In case this is of interest for some of you!
Best regards,
Marianne

From: <tomography-bridge-seminars-request at esrf.fr> on behalf of Nicola VIGANO <nicola.vigano at esrf.fr>
Reply to: "tomography-bridge-seminars at esrf.fr" <tomography-bridge-seminars at esrf.fr>
Date: Friday, 3 February 2023 at 17:17
To: "tomography-bridge-seminars at esrf.fr" <tomography-bridge-seminars at esrf.fr>
Subject: Webinar: "Microlocal analysis and deep learning for limited angle tomography", Feb 23rd 2023 at 2:00 PM (CET)

Dear colleagues,

I would like to invite you to the following webinar. You will receive the ZOOM connection details for the webinar only if you register here:
https://esrf.zoom.us/meeting/register/tJMtcuGsqTwpGtftP4Q9MnVcIRgbnMJocFuR

Cheers,
Nicola
Title: Microlocal analysis and deep learning for limited angle tomography
Speaker: Ozan Öktem (KTH)
February 23rd 2023 at 2:00 pm / 14:00 (CET)

Abstract:
The talk outlines recent progress in developing domain adapted deep neural networks for the task of (a) extracting the wavefront set of an image from its shearlet coefficients and (b) inpainting the invisible part of the wavefront set in limited angle tomography.
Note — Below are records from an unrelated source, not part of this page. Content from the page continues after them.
-- ==== Sys2Proof/Machine/Stitch.lean ====
section
/-! DEFINITION. The stitch units (11_stitch_programs.md): contexts and claims, input chunks, the validation and the
instructions of programs, output and failure. -/

namespace Sys2Proof.Machine

/-! Entries (R296, R297). -/

/-- A context's entry (R296). -/
structure StuEnt where
  key : Nat
  start : Nat
  nin : Nat
  depth : Nat
  outFmt : Nat
  elems : Nat
  outg : Nat
  tag : Nat
  dst : Nat
  outIdx : Nat
  outKey : Nat
  fmts : List Nat
  srcs : List Nat
  clean : Bool
  deriving DecidableEq, Repr

/-- Fields of an entry; `clean` tells that its reserved fields, and what lies beyond NIN, are zero (R296, R304). -/
def StuEnt.of (w : BitVec 2048) : StuEnt :=
  let v := w.toNat
  let nin := fld v 4 5 0
  let fmts := (upto 32).map (fun k => fld v 0x20 (4 * k + 3) (4 * k))
  let srcs := (upto 32).map (fun k => fld v (0x80 + 4 * k) 31 0)
  { key := fld v 0 15 0, start := fld v 2 9 0, nin := nin, depth := fld v 5 2 0, outFmt := fld v 5 7 4
    elems := fld v 6 15 0, outg := fld v 8 15 0, tag := fld v 10 15 0, dst := fld v 12 31 0, outIdx := fld v 0x10 9 0
    outKey := fld v 0x10 25 10, fmts := fmts.take nin, srcs := srcs.take nin
    clean := fld v 2 15 10 = 0 && fld v 4 7 6 = 0 && fld v 5 3 3 = 0 && fld v 0x10 31 26 = 0 && fld v 0x14 15 11 = 0
      && fld v 0x16 15 6 = 0 && fld v 0x1C 31 3 = 0 && fld v 0x30 639 0 = 0
      && (fmts.drop nin).all (fun x => x = 0) && (srcs.drop nin).all (fun x => x = 0) }

/-- A unit of an F-die. -/
def onFdie (c : Nat) : Bool := 24 ≤ cDie c && cDie c < 28

/-- The format of input `k`. -/
def StuEnt.fmtOf (x : StuEnt) (k : Nat) : Fmt := (Fmt.ofCode (x.fmts.getD k 0)).getD .fp32

/-- The lane format of a context, or its key type, where FMTS and OUT_FMT agree with R297. -/
def StuEnt.lane (x : StuEnt) : Option Fmt :=
  let fs := x.fmts.map Fmt.ofCode
  let out := Fmt.ofCode x.outFmt
  let all (f : Fmt) : Bool := fs.all (fun g => g = some f)
  let narrow : List (Option Fmt) := [some .fp32, some .bf16, some .e4m3, some .e5m2]
  if x.elems = 0 then
    if all .int32 && out = some .int32 then some .int32
    else if all .uint32 && out = some .uint32 then some .uint32
    else if all .fp32 && out = some .fp32 then some .fp32
    else if all .fp64 && out = some .fp64 then some .fp64
    else none
  else if fs.all (fun g => narrow.contains g) && (narrow.contains out || out = some .uint32) then some .fp32
  else if all .fp64 && (out = some .fp64 || out = some .fp32) then some .fp64
  else if all .int32 && out = some .int32 then some .int32
  else if all .uint32 && out = some .uint32 then some .uint32
  else none

/-- Lanes of a lane format (R297). -/
def lanesOf (f : Fmt) : Nat := if f = .fp64 then 8 else 16

/-- Slots a context needs (R302). -/
def StuEnt.slots (x : StuEnt) : Nat := ceilDiv (x.depth * (64 * x.nin + x.outg)) 512
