-- ==== Sys2Proof/Machine/Vector.lean ====
section
/-! DEFINITION. The vector unit (R111 to R114, R60 to R70): the VOP descriptor and its checks, and one command per
vector operation. -/

namespace Sys2Proof.Machine

/-- The VOP descriptor (R112), with the rows a register may have given. -/
structure VopD where
  op : Nat
  xF : Nat
  yF : Nat
  oF : Nat
  round : Nat
  mask : Bool
  xStep : Bool
  yStep : Bool
  oStep : Bool
  res : Nat
  rows : Nat
  n : Nat
  x : Nat
  xS : Nat
  y : Nat
  yS : Nat
  out : Nat
  oS : Nat
  g : Nat
  b : Nat
  eps : Nat
  seed : Nat
  tensor : Nat
  aux : Nat
  deriving DecidableEq, Repr

/-- Fields of a VOP descriptor (R112). -/
def VopD.of (d : Desc) (rows : Nat) : VopD :=
  { op := d.fld 0 7 0, xF := d.fld 0 11 8, yF := d.fld 0 15 12, oF := d.fld 0 19 16, round := d.fld 0 21 20
    mask := d.fld 0 22 22 = 1, xStep := d.fld 0 23 23 = 1, yStep := d.fld 0 24 24 = 1, oStep := d.fld 0 25 25 = 1
    res := d.fld 0 31 26, rows := rows, n := d.fld 8 31 0
    x := d.fld 0x0C 31 0, xS := d.fld 0x10 31 0, y := d.fld 0x14 31 0, yS := d.fld 0x18 31 0
    out := d.fld 0x1C 31 0, oS := d.fld 0x20 31 0, g := d.fld 0x24 31 0, b := d.fld 0x28 31 0
    eps := d.fld 0x2C 31 0, seed := d.fld 0x30 63 0, tensor := d.fld 0x38 31 0, aux := d.fld 0x3C 31 0 }

/-- Codes of R113. -/
def vopCode (c : Nat) : Bool :=
  [0x10, 0x11, 0x12, 0x13, 0x14, 0x15, 0x16, 0x18, 0x19, 0x1A, 0x1B, 0x20, 0x21, 0x22, 0x23, 0x24, 0x28, 0x29, 0x2A,
   0x2B, 0x2C, 0x30, 0x31].contains c

/-- Which inputs an operation takes (R113). -/
def vopY (c : Nat) : Bool := [0x10, 0x11, 0x12, 0x13, 0x14, 0x30].contains c
def vopG (c : Nat) : Bool := [0x15, 0x2A, 0x2B, 0x2C].contains c
def vopB (c : Nat) : Bool := [0x15, 0x2B].contains c
def vopEps (c : Nat) : Bool := [0x2A, 0x2B].contains c
/-- Operations that write one value per row, and XENT, which writes one in all (R113). -/
def vopScalar (c : Nat) : Bool := [0x18, 0x19, 0x1A, 0x1B, 0x31].contains c

/-- Input formats (R113). -/
def vopInOk (c f : Nat) : Bool :=
  f ≤ 4 || (f = 8 && (c = 0x30 || c = 0x31 || c = 0x16)) || (c = 0x16 && 5 ≤ f && f ≤ 7)

/-- Output formats (R113). -/
def vopOutOk (c f : Nat) : Bool :=
  if c = 0x2C || c = 0x30 || c = 0x31 then f = 8
  else if c = 0x1B then f = 6
  else if c = 0x16 then f ≤ 8
  else f ≤ 4

/-- Stochastic rounding is open to conversions from FP32, and to a CONVERT, into BF16, E4M3, E5M2 or KB4 (R54). -/
def vopRoundOk (c f round : Nat) : Bool := round = 0 || (round = 1 && 1 ≤ f && f ≤ 4 && c ≠ 0x2C)

/-- Elements an output row holds. -/
def VopD.outN (d : VopD) : Nat := if vopScalar d.op then 1 else d.n

/-- The extent of the output: XENT writes one FP64 value (R113). -/
def VopD.outExt (d : VopD) (f : Fmt) : Nat := if d.op = 0x2C then 8 else extent d.rows d.oS (f.rowBytes d.outN)

/-- Input extents: X, Y, gains or labels, offsets, mask. -/
def VopD.inputs (d : VopD) (xf yf : Fmt) : List (Nat × Nat) :=
  [ (d.x, extent d.rows d.xS (xf.rowBytes d.n)),
    (d.y, if vopY d.op then extent d.rows d.yS (yf.rowBytes d.n) else 0),
    (d.g, if d.op = 0x2C then 4 * d.rows else if vopG d.op then 4 * d.n else 0),
    (d.b, if vopB d.op then 4 * d.n else 0),
    (d.aux, if d.mask then ceilDiv d.rows 8 else 0) ]

/-- Formats, unused fields and rounding (R15, R42, R54, R113). -/
def VopD.wellFormed (d : VopD) : Bool :=
  vopCode d.op && d.res = 0 && vopInOk d.op d.xF && vopOutOk d.op d.oF && vopRoundOk d.op d.oF d.round
    && (if vopY d.op then vopInOk d.op d.yF else d.yF = 0 && !d.yStep && d.y = 0 && d.yS = 0)
    && (vopG d.op || d.g = 0) && (vopB d.op || d.b = 0) && (vopEps d.op || d.eps = 0)
    && (d.mask || d.aux = 0) && (d.round = 1 || d.seed = 0) && (d.op ≠ 0x2C || d.oS = 0)

/-- Room for FP32 rows under a STEP bit (R95, R121). -/
def stepRoom (on : Bool) (code stride n : Nat) : Bool := !on || 5 ≤ code || 4 * n ≤ stride

/-- The checks made when a vector operation is queued (R89, R95, R113, R114). -/
def VopD.ok (d : VopD) (step : Nat) : Bool :=
  d.wellFormed &&
  (match Fmt.ofCode d.xF, Fmt.ofCode d.yF, Fmt.ofCode d.oF with
   | some x, some y, some o =>
     x.rowBytes d.n ≤ d.xS && (!(vopY d.op) || y.rowBytes d.n ≤ d.yS) && (d.op = 0x2C || o.rowBytes d.outN ≤ d.oS)
       && stepRoom d.xStep d.xF d.xS d.n && (!(vopY d.op) || stepRoom d.yStep d.yF d.yS d.n)
       && (d.op = 0x2C || stepRoom d.oStep d.oF d.oS d.outN)
       && (d.rows = 0 || d.n = 0 ||
         (let xf := if d.xStep then Fmt.chain step x else x
          let yf := if d.yStep then Fmt.chain step y else y
          let oe := d.outExt (if d.oStep then Fmt.chain step o else o)
          (d.inputs xf yf).all (fun i => inWin i.1 i.2) && inWin d.out oe &&
          (d.inputs xf yf).zipIdx.all (fun i =>
            !(extOverlap d.out oe i.1.1 i.1.2) ||
            (i.1.1 = d.out && i.1.2 = oe && ((i.2 = 0 && d.xS = d.oS) || (i.2 = 1 && d.yS = d.oS))))))
   | _, _, _ => false)

/-- Vector cycles per row (R113). -/
def vopCycles (c n : Nat) : Nat :=
  let q := ceilDiv n 256
  if [0x18, 0x19, 0x1A, 0x1B].contains c then q + 8
  else if c = 0x20 then 8 * q else if c = 0x21 || c = 0x24 || c = 0x29 then 12 * q
  else if c = 0x22 || c = 0x23 then 2 * q else if c = 0x28 then 12 * q + 18
  else if c = 0x2A then 3 * q + 12 else if c = 0x2B then 5 * q + 22 else if c = 0x2C then 14 * q + 30
  else if c = 0x30 then 4 * q else if c = 0x31 then 4 * q + 32 else q

/-- An elementwise operation of two rows. -/
def zip2 (f : FVal → FVal → FVal) (xs ys : List FVal) : List FVal := (xs.zip ys).map (fun p => f p.1 p.2)

/-- The row result of an operation on FP32 inputs (R113); XENT's row value is `xentRow`. -/
def vopRow (c : Nat) (xs ys gs bs : List FVal) (eps : FVal) : List FVal :=
  match c with
  | 0x10 => zip2 add32 xs ys
  | 0x11 => zip2 sub32 xs ys
  | 0x12 => zip2 mul32 xs ys
  | 0x13 => zip2 fmax xs ys
  | 0x14 => zip2 fmin xs ys
  | 0x15 => ((xs.zip gs).zip bs).map (fun p => add32 (mul32 p.1.1 p.1.2) p.2)
  | 0x18 => [vecSum add32 xs]
  | 0x19 => [rowMax xs]
  | 0x1A => [xs.foldl fmin (.inf false)]
  | 0x1B => [FVal.ofInt (argmaxFrom (xs.drop 1) 1 (xs.headD .nan) 0)]
  | 0x20 => xs.map exp2f
  | 0x21 => xs.map log2f
  | 0x22 => xs.map recip32
  | 0x23 => xs.map rsqrt32
  | 0x24 => xs.map tanhf
  | 0x28 => softmaxRow xs
  | 0x29 => xs.map sigmoidf
  | 0x2A => rmsRow xs gs eps
  | 0x2B => layerRow xs gs bs eps
  | 0x30 => zip2 add64 xs ys
  | 0x31 => [vecSum add64 xs]
  | _ => xs

/-- An integer converted to another integer format wraps modulo its width (R113); one other than 0 that becomes 0 counts
as an underflow to zero (R53). -/
def convIntWrap (f : Fmt) (v : FVal) : Nat × Counts :=
  let i : Int := match v with | .fin n m _ => if n then -(m : Int) else m | _ => 0
  let r := ofSigned (8 * f.bytes) i
  (r, .one (r = 0) (r = 0 && i ≠ 0) false false)

/-- The conversion of an output row (R49, R51 to R56, R113). An output that a replay has stepped to FP32 rounds to
nearest even whatever ROUND says (R54). -/
def vopConv (d : VopD) (xf of : Fmt) (row : Nat) (vs : List FVal) : List Byte × Counts :=
  if d.op = 0x16 && !xf.isFloat && !of.isFloat then
    let rs := vs.map (convIntWrap of)
    (rs.flatMap (fun r => toBytes of.bytes r.1), rs.foldl (fun a r => a.add r.2) {})
  else convRow of (fun i => if of.narrow then rndOf d.round d.seed d.tensor (row * d.outN + i) else .rne) vs

/-- The inputs an operation reads exactly, with no FP32 step: every input of FADD64 and ROWSUM64, and the FP64 and
integer inputs of CONVERT (R113). -/
def vopExact (c : Nat) (f : Fmt) : Bool := c = 0x30 || c = 0x31 || (c = 0x16 && (f = .fp64 || !f.isFloat))

/-- Read an input row. -/
def vopRead (c : Nat) (f : Fmt) (n a : Nat) : Op (List FVal) := do
  let vs ← readRow f n a
  return if vopExact c f then vs else vs.map asFp32

/-- Run a step for each of a list, keeping the statistics; a failure ends it and leaves what was done (R79, R114). -/
def eachRow {α : Type} (f : α → OutStat → Op OutStat) : List α → OutStat → Op (OutStat × Option Fail)
  | [], st => pure (st, none)
  | x :: l, st => do
    match ← tryOp (f x st) with
    | .ok st => eachRow f l st
    | .error e => return (st, some e)

/-- One row of an operation: read, computed, converted, written (R113). -/
def vopStep (d : VopD) (w : Nat) (xf yf of : Fmt) (gs bs : List FVal) (r : Nat) (st : OutStat) : Op OutStat := do
  let xs ← vopRead d.op xf d.n (w + d.x + r * d.xS)
  let ys ← if vopY d.op then vopRead d.op yf d.n (w + d.y + r * d.yS) else pure []
  let (o, c) := vopConv d xf of r (vopRow d.op xs ys gs bs (val32 d.eps))
  storeB (w + d.out + r * d.oS) o
  return { st with counts := st.counts.add c }

/-- The operations that write a row per input row, in ascending order (R114). Rows written before a failing read keep
their values and their counts. -/
def vopRun (d : VopD) (w : Nat) (xf yf of : Fmt) : Op (OutStat × Option Fail) := do
  let head : Op (List Bool × List FVal × List FVal) := do
    let mask ← readMask d.mask (w + d.aux) d.rows
    let gs ← if vopG d.op then readRow .fp32 d.n (w + d.g) else pure []
    let bs ← if vopB d.op then readRow .fp32 d.n (w + d.b) else pure []
    return (mask, gs, bs)
  match ← tryOp head with
  | .error f => return ({}, some f)
  | .ok (mask, gs, bs) => eachRow (vopStep d w xf yf of gs bs) (liveRows d.rows mask) {}

/-- XENT: one FP64 value for all rows (R65, R113); a masked row enters as +0.0, a label out of range gives NaN. After a
failing read it writes nothing (R114). -/
def xentRun (d : VopD) (w : Nat) (xf : Fmt) : Op OutStat := do
  let mask ← readMask d.mask (w + d.aux) d.rows
  let zs ← (upto d.rows).mapM (fun r => do
    if mask.getD r false then return (FVal.zero, false) else
    let xs ← vopRead d.op xf d.n (w + d.x + r * d.xS)
    let lab := toSigned 32 (← loadN (w + d.g + 4 * r) 4)
    if 0 ≤ lab && lab < (d.n : Int) then return (xentRow xs lab.toNat, false) else return (FVal.nan, true))
  let total := vecSum add64 (zs.map (fun z => z.1))
  let (o, c) := convRow .fp64 (fun _ => .rne) [total]
  storeB (w + d.out) o
  return { counts := { c with nonfinite := c.nonfinite + (zs.filter (fun z => z.2)).length } }

/-- The rows of the operation a descriptor names. -/
def VopD.run (d : VopD) (w : Nat) (xf yf of : Fmt) : Op (OutStat × Option Fail) := do
  if d.op = 0x2C then
    match ← tryOp (xentRun d w xf) with
    | .ok st => return (st, none)
    | .error f => return ({}, some f)
  else vopRun d w xf yf of

/-- Take the head of the vector queue off with what it found and its outcome (R71, R79, R119, R437). CORE_BUSY.VECTOR_BUSY
takes the cycles of an operation that succeeds; for one that fails part way the spec gives no count, and none is taken
(DESIGN CHOICE, log entry 112). -/
def Hw.popVector (h : Hw) (e : Env) (die core : Nat) (o : CoreOp) (st : OutStat) (fail : Option Done) (cycles : Nat) : Hw :=
  let c := h.core die core
  let d := VopD.of o.desc o.rows
  let c := { c with vectorQ := c.vectorQ.filter (fun q => q.issue ≠ o.issue) }
  let c := c.addStat h.watchOn d.tensor st
  let c := match fail with
    | none =>
      let c := if d.oStep then c.noteStep (stepped true o.step d.oF) else c
      if h.lateStatus e (h.partOf die) (some o.beat) Status.ok = Status.okLate then { c with late := true } else c
    | some f => c.stop ⟨o.issue, f.st, o.index, f.value⟩
  let h := h.setCore die core c
  let h := h.inc Reg.coreBusyVectorBusy (rkey die core 0) 0 cycles
  let h := match h.partOf die with
    | some p => { h with acct := SMap.upd h.acct {} p (fun a => { a with vector := a.vector + cycles }) }
    | none => h
  h.settle die core

/-- Vector cycles of an operation: masked rows keep theirs in cycle-exact mode (R101, R113). -/
def VopD.cycles (d : VopD) (exact : Bool) (live : Nat) : Nat :=
  12 + (if exact then d.rows else live) * vopCycles d.op d.n

/-- The operation at the head of the vector queue, when it is the one named (R113, R114). -/
def vop (code : Nat) (die core : Nat) (e : Env) (h : Hw) : Hw :=
  match (h.core die core).vectorQ with
  | [] => h
  | o :: _ =>
    let d := VopD.of o.desc o.rows
    let w := spWin die
    if d.op ≠ code || !(h.dieOn e die) then h else
    match stepped d.xStep o.step d.xF, stepped d.yStep o.step d.yF, stepped d.oStep o.step d.oF with
    | some xf, some yf, some of =>
      let live := (liveRows d.rows (if d.mask then bitsOf (Mem.read h.mem (w + d.aux) (ceilDiv d.rows 8)) d.rows else [])).length
      match runOp (d.run w xf yf of) h with
      | (.ok (st, none), h') => h'.popVector e die core o st none (d.cycles (h.cycleExact e die core) live)
      | (.ok (st, some f), h') =>
        let (dn, h') := h'.coreFail die core f
        h'.popVector e die core o st (some dn) 0
      | (.error _, _) => h
    | _, _, _ => h.popVector e die core o {} (some ⟨.badDescriptor, 0, 0⟩) 0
A key component in both tasks is to represent them as optimal non-randomised decision rules in statistical decision theory. The talk will also outline how to combine these two networks with a deep neural network for reconstruction, whose architecture is obtained by unrolling a suitable iterative scheme. Specifying the visible parts of the wavefront set relies on characterising the microlocal canonical relation of the deep neural network for reconstruction, which here inverts the ray transform. This results in a deep learning based approach for limited angle tomographic reconstruction that is aware of the microlocal canonical relation for the ray transform and also on the characterisation of visible part of the wavefront set.

Bio:
Ozan Oktem is an applied mathematician, specialized in developing theory and algorithms for solving inverse problems.
Inverse problems are often ill-posed, meaning that there can be multiple solutions consistent with data and/or solutions are sensitive to (small) variations in data (instability). Two important examples of Ozan's areas of interest are: The ability to handle the intrinsic instability in ill-posed problems, through a prior model for the model parameter (regularisation), and addressing computational feasibility for large scale inverse problems in time critical applications, like medical imaging.
Much of Ozan's research is therefore in the intersection of mathematical analysis, machine learning, statistics, and numerical analysis.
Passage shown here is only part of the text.